=== Work instruction ===
Please return the lines below verbatim, beginning at the one that has "-- ==== Sys2Proof/Machine/Memory.lean" and stopping after the one that has "(j, b) :: t, k, v =>", and add no other lines.

BEGIN Supplied entries

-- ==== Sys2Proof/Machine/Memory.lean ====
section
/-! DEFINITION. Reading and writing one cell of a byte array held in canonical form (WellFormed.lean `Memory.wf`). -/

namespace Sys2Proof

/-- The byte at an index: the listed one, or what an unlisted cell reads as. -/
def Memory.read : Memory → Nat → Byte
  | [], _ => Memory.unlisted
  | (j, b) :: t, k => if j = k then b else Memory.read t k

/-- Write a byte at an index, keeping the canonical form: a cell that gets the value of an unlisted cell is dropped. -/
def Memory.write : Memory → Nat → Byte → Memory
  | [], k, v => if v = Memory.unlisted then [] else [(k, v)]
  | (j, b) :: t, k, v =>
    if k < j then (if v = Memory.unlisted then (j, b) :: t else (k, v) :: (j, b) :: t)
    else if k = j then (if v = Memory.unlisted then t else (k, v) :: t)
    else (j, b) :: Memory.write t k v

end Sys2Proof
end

END Supplied entries
BEGIN Supplied entries

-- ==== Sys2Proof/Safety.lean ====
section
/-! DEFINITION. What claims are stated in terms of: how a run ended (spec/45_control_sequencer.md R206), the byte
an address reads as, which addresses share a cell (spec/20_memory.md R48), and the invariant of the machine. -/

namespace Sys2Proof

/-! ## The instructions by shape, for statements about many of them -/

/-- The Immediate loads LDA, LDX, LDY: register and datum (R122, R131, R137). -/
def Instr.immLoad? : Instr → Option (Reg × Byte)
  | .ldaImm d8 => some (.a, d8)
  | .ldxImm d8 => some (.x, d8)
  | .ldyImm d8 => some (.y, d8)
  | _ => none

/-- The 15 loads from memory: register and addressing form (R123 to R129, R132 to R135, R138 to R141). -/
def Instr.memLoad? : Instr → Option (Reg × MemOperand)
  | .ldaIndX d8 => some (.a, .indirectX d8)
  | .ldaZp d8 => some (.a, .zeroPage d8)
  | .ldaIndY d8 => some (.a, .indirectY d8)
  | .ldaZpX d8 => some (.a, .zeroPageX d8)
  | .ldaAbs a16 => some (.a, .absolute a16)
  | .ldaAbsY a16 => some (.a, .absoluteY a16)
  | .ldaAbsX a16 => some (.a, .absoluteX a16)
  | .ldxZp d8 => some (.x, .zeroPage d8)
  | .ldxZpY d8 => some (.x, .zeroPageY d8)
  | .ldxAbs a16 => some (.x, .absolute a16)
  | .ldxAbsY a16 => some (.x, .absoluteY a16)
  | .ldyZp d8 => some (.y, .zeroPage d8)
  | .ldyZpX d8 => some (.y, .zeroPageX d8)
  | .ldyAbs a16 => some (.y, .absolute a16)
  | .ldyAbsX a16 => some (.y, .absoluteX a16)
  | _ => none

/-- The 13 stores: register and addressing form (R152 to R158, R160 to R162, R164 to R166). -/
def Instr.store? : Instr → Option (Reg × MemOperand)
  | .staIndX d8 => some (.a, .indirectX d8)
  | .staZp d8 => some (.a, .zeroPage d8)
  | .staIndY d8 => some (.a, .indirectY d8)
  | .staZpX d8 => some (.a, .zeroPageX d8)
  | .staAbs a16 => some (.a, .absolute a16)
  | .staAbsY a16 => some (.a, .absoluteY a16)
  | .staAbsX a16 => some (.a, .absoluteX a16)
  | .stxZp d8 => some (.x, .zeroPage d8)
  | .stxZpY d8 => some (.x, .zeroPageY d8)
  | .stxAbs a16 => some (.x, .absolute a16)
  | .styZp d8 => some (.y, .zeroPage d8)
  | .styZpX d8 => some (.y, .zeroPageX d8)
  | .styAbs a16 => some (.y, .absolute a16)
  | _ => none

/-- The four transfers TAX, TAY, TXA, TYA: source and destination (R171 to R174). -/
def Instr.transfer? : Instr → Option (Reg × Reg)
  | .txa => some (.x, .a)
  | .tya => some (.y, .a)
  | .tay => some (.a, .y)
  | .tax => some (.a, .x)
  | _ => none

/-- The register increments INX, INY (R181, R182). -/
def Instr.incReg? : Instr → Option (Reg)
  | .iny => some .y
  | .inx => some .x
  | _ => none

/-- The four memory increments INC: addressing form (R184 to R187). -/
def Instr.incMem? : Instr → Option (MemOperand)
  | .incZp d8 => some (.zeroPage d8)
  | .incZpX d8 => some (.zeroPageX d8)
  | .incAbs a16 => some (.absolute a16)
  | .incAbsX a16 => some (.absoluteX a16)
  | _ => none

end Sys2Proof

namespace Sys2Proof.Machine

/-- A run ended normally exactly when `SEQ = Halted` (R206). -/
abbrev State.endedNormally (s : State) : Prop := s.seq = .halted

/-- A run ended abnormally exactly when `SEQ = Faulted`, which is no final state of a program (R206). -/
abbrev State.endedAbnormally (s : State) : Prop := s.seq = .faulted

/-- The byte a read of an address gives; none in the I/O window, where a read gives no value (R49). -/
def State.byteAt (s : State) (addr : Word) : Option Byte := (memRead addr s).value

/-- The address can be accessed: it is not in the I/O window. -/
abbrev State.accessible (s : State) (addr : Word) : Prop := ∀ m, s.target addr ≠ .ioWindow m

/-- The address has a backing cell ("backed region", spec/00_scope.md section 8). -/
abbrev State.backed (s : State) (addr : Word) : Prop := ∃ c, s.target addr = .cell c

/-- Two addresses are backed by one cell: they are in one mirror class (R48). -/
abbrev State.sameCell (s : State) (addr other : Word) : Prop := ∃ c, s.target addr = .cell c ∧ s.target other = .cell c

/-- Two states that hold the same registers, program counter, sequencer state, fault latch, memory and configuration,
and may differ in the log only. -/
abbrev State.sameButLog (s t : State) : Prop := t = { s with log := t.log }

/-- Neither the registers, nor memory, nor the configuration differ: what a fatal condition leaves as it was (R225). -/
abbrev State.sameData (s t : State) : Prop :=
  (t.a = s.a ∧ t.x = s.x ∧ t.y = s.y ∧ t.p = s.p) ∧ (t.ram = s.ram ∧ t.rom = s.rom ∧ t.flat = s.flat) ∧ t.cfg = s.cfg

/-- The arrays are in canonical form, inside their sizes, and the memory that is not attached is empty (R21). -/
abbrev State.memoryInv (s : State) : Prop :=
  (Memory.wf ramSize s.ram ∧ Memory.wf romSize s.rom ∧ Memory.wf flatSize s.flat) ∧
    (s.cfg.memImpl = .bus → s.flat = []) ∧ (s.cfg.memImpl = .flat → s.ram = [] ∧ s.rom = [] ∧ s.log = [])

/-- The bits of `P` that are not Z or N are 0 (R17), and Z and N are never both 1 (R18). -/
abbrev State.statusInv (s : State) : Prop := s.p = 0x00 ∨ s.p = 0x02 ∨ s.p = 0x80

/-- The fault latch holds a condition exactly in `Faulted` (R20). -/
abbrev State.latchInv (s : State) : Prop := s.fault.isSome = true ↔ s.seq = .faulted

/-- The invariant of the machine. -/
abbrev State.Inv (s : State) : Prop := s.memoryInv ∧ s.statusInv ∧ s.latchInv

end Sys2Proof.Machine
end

END Supplied entries

=== Answer to this task ===
-- ==== Sys2Proof/Machine/Memory.lean ====
section
/-! DEFINITION. Reading and writing one cell of a byte array held in canonical form (WellFormed.lean `Memory.wf`). -/

namespace Sys2Proof

/-- The byte at an index: the listed one, or what an unlisted cell reads as. -/
def Memory.read : Memory → Nat → Byte
  | [], _ => Memory.unlisted
  | (j, b) :: t, k => if j = k then b else Memory.read t k

/-- Write a byte at an index, keeping the canonical form: a cell that gets the value of an unlisted cell is dropped. -/
def Memory.write : Memory → Nat → Byte → Memory
  | [], k, v => if v = Memory.unlisted then [] else [(k, v)]
  | (j, b) :: t, k, v =>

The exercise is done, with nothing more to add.